=== EXERCISE GOAL ===
Copy out the lines of the records below, and only those lines, from the one with "r => some r" through the one with "channels := toWord", exactly as they appear.

=== STUDY MATERIAL ===

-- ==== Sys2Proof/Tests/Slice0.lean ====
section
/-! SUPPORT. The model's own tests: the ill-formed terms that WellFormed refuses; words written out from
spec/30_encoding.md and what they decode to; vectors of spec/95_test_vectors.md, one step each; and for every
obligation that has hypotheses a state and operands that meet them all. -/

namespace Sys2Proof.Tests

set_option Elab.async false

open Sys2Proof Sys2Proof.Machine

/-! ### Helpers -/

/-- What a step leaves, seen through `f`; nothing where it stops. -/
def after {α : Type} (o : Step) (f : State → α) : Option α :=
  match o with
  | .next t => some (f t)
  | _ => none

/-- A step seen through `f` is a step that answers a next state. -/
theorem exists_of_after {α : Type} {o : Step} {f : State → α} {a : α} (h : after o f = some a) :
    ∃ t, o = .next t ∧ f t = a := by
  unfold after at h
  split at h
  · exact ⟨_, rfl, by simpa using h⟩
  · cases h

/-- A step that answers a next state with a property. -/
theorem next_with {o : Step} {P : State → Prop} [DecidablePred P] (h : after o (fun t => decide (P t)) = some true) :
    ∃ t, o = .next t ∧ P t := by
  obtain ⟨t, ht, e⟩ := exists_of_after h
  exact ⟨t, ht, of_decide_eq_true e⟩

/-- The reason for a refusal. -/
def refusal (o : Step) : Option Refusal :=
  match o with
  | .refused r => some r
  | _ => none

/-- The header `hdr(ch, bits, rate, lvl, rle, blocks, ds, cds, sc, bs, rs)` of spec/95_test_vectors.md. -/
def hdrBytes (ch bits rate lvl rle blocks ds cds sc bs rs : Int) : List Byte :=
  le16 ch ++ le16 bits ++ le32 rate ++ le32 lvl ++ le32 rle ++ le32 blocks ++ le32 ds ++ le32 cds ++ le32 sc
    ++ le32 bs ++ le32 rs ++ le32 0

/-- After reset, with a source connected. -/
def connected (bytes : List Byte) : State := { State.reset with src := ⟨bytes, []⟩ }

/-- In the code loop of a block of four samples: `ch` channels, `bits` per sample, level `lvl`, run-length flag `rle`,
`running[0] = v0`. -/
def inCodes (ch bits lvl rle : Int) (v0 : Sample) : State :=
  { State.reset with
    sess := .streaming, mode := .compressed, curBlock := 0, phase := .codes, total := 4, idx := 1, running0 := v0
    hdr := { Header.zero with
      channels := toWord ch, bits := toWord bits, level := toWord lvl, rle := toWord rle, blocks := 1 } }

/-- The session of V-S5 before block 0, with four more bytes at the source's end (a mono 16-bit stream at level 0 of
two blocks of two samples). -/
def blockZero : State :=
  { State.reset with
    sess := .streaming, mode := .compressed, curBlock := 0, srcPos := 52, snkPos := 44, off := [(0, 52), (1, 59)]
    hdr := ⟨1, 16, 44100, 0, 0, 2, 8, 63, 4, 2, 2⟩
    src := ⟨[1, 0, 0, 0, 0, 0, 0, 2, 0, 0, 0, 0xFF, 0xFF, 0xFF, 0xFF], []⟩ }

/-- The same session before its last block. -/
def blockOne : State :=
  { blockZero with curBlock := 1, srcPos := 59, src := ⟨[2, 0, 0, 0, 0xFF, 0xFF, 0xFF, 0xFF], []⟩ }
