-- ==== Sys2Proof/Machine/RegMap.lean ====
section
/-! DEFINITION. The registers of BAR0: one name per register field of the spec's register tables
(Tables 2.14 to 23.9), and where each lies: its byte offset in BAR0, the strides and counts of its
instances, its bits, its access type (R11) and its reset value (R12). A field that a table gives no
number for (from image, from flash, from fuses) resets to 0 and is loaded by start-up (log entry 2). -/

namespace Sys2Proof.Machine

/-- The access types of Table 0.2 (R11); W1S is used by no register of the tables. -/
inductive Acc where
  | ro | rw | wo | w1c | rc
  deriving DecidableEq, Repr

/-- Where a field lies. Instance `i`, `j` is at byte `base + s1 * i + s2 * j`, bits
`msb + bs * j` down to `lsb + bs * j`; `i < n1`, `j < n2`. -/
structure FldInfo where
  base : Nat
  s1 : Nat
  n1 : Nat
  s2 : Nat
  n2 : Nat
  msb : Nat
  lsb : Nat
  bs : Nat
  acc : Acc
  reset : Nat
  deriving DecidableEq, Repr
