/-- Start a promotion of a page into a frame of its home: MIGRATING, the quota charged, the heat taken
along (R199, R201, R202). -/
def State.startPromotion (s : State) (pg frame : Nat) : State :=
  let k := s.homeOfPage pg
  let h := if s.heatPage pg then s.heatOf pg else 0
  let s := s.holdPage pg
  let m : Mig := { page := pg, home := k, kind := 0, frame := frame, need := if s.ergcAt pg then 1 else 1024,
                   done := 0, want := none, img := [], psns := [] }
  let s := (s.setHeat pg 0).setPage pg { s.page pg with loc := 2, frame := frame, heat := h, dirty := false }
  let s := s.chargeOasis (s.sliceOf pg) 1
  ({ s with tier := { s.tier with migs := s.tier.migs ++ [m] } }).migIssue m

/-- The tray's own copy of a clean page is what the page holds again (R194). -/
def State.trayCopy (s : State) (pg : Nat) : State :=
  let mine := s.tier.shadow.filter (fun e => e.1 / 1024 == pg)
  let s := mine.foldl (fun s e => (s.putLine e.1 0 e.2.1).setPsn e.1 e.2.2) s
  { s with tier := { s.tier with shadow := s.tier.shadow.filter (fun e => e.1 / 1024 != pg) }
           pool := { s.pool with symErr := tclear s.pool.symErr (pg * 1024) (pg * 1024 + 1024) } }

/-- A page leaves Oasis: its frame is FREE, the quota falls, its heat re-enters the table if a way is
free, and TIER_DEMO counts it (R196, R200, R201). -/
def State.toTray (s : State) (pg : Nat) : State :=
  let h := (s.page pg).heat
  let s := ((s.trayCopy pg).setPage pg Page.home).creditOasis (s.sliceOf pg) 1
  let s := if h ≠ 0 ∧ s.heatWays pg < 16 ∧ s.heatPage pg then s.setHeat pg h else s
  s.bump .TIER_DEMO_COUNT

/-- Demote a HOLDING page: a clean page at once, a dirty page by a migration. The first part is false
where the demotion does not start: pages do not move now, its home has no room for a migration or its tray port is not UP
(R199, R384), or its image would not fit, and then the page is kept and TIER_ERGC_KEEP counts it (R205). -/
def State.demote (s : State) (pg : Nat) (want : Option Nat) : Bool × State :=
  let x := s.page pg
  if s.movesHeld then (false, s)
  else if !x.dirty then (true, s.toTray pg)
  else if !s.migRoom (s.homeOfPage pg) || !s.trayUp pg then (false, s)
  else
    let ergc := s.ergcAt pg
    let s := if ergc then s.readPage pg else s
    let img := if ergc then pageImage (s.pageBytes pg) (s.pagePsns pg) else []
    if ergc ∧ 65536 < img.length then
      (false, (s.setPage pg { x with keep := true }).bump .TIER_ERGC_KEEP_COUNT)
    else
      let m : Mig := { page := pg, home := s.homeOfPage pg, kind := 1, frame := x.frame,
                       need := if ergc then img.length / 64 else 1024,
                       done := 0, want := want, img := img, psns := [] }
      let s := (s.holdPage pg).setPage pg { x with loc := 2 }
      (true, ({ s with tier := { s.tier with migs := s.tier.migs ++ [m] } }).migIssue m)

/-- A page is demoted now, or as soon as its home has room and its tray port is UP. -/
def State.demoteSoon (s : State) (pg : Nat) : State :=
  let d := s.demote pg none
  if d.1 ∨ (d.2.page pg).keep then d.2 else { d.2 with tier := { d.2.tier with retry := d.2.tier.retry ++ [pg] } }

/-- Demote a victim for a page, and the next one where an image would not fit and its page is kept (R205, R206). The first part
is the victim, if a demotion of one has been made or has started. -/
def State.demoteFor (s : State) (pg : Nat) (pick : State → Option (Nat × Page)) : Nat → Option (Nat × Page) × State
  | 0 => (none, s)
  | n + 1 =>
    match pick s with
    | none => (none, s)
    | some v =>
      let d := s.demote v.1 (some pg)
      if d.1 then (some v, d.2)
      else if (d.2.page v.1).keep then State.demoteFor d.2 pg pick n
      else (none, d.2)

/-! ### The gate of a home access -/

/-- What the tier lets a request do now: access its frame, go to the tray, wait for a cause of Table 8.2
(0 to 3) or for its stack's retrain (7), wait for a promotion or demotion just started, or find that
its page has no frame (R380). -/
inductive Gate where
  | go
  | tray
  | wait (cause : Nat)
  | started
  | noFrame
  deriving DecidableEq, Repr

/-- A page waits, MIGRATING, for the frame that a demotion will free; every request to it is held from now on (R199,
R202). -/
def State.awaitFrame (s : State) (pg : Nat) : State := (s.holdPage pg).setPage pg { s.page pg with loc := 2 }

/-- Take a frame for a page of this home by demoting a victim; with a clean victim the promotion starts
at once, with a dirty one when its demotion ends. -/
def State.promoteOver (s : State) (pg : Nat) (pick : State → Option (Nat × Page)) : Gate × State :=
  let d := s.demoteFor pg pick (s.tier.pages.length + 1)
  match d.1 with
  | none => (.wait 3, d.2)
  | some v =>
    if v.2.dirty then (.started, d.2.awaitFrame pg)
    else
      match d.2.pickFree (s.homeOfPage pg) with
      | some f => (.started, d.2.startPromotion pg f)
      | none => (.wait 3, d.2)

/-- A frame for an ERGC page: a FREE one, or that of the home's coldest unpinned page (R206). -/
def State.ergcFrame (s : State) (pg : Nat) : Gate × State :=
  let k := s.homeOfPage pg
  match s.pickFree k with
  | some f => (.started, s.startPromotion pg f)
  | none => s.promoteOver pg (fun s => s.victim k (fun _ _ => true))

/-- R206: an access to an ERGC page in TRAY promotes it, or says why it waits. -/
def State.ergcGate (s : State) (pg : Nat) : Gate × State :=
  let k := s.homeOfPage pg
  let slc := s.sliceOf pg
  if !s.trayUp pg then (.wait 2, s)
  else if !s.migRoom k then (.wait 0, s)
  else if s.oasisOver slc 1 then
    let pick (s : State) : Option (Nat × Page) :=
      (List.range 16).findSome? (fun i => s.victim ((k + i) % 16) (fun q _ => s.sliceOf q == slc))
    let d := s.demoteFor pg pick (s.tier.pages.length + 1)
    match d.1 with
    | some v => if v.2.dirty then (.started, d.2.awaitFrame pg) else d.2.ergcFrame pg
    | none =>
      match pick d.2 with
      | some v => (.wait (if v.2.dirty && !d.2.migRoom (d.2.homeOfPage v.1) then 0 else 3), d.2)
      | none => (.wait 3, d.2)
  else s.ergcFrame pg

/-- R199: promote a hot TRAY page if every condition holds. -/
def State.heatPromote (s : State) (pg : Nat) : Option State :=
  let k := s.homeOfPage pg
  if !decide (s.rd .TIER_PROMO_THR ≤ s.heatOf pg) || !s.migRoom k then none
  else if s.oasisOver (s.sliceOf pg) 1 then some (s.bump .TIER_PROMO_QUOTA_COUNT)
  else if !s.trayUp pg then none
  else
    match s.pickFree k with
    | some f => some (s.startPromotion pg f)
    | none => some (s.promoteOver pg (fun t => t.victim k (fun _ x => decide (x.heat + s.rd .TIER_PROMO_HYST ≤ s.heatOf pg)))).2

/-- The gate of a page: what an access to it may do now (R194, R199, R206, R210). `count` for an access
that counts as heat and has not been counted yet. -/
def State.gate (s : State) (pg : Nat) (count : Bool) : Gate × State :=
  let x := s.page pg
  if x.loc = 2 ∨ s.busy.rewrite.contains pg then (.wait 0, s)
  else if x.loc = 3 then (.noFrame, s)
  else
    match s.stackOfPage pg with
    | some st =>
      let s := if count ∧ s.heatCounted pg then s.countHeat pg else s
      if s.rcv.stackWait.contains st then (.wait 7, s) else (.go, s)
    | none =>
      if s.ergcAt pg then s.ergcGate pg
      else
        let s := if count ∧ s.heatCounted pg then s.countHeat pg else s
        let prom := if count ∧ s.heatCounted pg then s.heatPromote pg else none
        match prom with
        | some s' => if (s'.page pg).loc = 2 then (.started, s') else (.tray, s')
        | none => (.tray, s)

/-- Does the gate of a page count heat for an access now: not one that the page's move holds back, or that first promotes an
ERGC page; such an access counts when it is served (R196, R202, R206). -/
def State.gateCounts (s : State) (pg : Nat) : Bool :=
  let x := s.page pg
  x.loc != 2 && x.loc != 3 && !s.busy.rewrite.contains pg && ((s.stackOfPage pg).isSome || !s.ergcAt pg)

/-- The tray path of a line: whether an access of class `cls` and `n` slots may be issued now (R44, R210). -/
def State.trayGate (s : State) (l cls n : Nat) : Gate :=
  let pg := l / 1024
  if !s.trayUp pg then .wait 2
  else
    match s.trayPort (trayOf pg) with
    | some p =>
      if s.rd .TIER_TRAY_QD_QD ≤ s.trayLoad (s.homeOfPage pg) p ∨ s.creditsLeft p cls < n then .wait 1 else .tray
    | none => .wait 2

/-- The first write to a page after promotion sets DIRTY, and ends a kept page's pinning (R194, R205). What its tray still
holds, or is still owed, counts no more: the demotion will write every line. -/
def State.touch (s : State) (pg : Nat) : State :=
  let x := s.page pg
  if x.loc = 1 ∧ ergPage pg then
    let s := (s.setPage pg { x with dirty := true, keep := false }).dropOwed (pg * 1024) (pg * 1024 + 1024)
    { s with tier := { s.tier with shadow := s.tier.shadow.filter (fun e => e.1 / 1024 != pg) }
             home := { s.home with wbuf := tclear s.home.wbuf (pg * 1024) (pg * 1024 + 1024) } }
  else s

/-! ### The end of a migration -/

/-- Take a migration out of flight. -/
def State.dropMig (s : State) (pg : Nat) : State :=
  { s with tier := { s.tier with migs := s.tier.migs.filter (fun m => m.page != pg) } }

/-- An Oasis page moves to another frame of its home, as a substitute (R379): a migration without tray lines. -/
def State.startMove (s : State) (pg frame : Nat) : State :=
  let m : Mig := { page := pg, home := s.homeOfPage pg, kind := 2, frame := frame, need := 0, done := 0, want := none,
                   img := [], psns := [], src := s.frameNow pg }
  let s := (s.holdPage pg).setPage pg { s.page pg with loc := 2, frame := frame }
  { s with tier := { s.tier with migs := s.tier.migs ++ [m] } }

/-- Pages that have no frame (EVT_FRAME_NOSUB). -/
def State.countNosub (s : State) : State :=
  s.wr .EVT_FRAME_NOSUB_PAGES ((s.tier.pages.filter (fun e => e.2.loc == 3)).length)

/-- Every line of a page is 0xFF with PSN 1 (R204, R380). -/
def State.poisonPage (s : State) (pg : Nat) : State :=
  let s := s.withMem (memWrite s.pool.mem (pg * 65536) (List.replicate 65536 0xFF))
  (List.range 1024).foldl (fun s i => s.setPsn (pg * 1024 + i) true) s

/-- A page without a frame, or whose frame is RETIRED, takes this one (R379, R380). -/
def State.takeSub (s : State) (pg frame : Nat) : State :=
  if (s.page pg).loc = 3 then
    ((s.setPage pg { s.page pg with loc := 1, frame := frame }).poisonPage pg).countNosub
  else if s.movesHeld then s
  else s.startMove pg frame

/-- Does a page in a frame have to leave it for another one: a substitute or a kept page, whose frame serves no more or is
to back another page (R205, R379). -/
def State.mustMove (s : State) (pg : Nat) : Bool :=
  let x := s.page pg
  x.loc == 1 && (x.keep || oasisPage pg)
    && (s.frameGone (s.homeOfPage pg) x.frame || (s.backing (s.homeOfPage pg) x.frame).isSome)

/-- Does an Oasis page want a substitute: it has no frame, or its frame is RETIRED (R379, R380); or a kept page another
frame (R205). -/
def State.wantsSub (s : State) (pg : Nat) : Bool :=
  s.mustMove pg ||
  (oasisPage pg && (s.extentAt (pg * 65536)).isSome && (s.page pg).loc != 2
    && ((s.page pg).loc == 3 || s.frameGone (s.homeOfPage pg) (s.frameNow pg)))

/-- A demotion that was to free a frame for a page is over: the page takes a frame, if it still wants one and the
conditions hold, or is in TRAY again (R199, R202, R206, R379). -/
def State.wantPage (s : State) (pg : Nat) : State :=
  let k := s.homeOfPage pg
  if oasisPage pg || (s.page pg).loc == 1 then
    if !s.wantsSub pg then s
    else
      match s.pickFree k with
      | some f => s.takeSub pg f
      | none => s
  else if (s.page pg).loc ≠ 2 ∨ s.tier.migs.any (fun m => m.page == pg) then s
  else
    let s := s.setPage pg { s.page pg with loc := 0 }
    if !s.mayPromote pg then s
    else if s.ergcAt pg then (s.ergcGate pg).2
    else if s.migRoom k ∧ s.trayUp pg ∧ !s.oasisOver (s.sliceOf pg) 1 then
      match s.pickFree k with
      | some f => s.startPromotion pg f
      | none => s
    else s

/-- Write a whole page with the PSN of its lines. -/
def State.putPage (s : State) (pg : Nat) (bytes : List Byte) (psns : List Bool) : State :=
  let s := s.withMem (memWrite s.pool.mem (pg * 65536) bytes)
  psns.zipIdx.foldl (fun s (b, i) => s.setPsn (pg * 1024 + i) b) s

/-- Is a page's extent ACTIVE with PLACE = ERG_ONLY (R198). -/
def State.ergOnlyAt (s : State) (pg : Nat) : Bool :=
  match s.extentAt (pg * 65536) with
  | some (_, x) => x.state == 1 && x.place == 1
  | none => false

=== ANSWER ===
  | .refused r => some r
  | _ => none

/-- The header `hdr(ch, bits, rate, lvl, rle, blocks, ds, cds, sc, bs, rs)` of spec/95_test_vectors.md. -/
def hdrBytes (ch bits rate lvl rle blocks ds cds sc bs rs : Int) : List Byte :=
  le16 ch ++ le16 bits ++ le32 rate ++ le32 lvl ++ le32 rle ++ le32 blocks ++ le32 ds ++ le32 cds ++ le32 sc
    ++ le32 bs ++ le32 rs ++ le32 0

/-- After reset, with a source connected. -/
def connected (bytes : List Byte) : State := { State.reset with src := ⟨bytes, []⟩ }

/-- In the code loop of a block of four samples: `ch` channels, `bits` per sample, level `lvl`, run-length flag `rle`,
`running[0] = v0`. -/
def inCodes (ch bits lvl rle : Int) (v0 : Sample) : State :=
  { State.reset with
    sess := .streaming, mode := .compressed, curBlock := 0, phase := .codes, total := 4, idx := 1, running0 := v0
    hdr := { Header.zero with
      channels := toWord ch, bits := toWord bits, level := toWord lvl, rle := toWord rle, blocks := 1 } }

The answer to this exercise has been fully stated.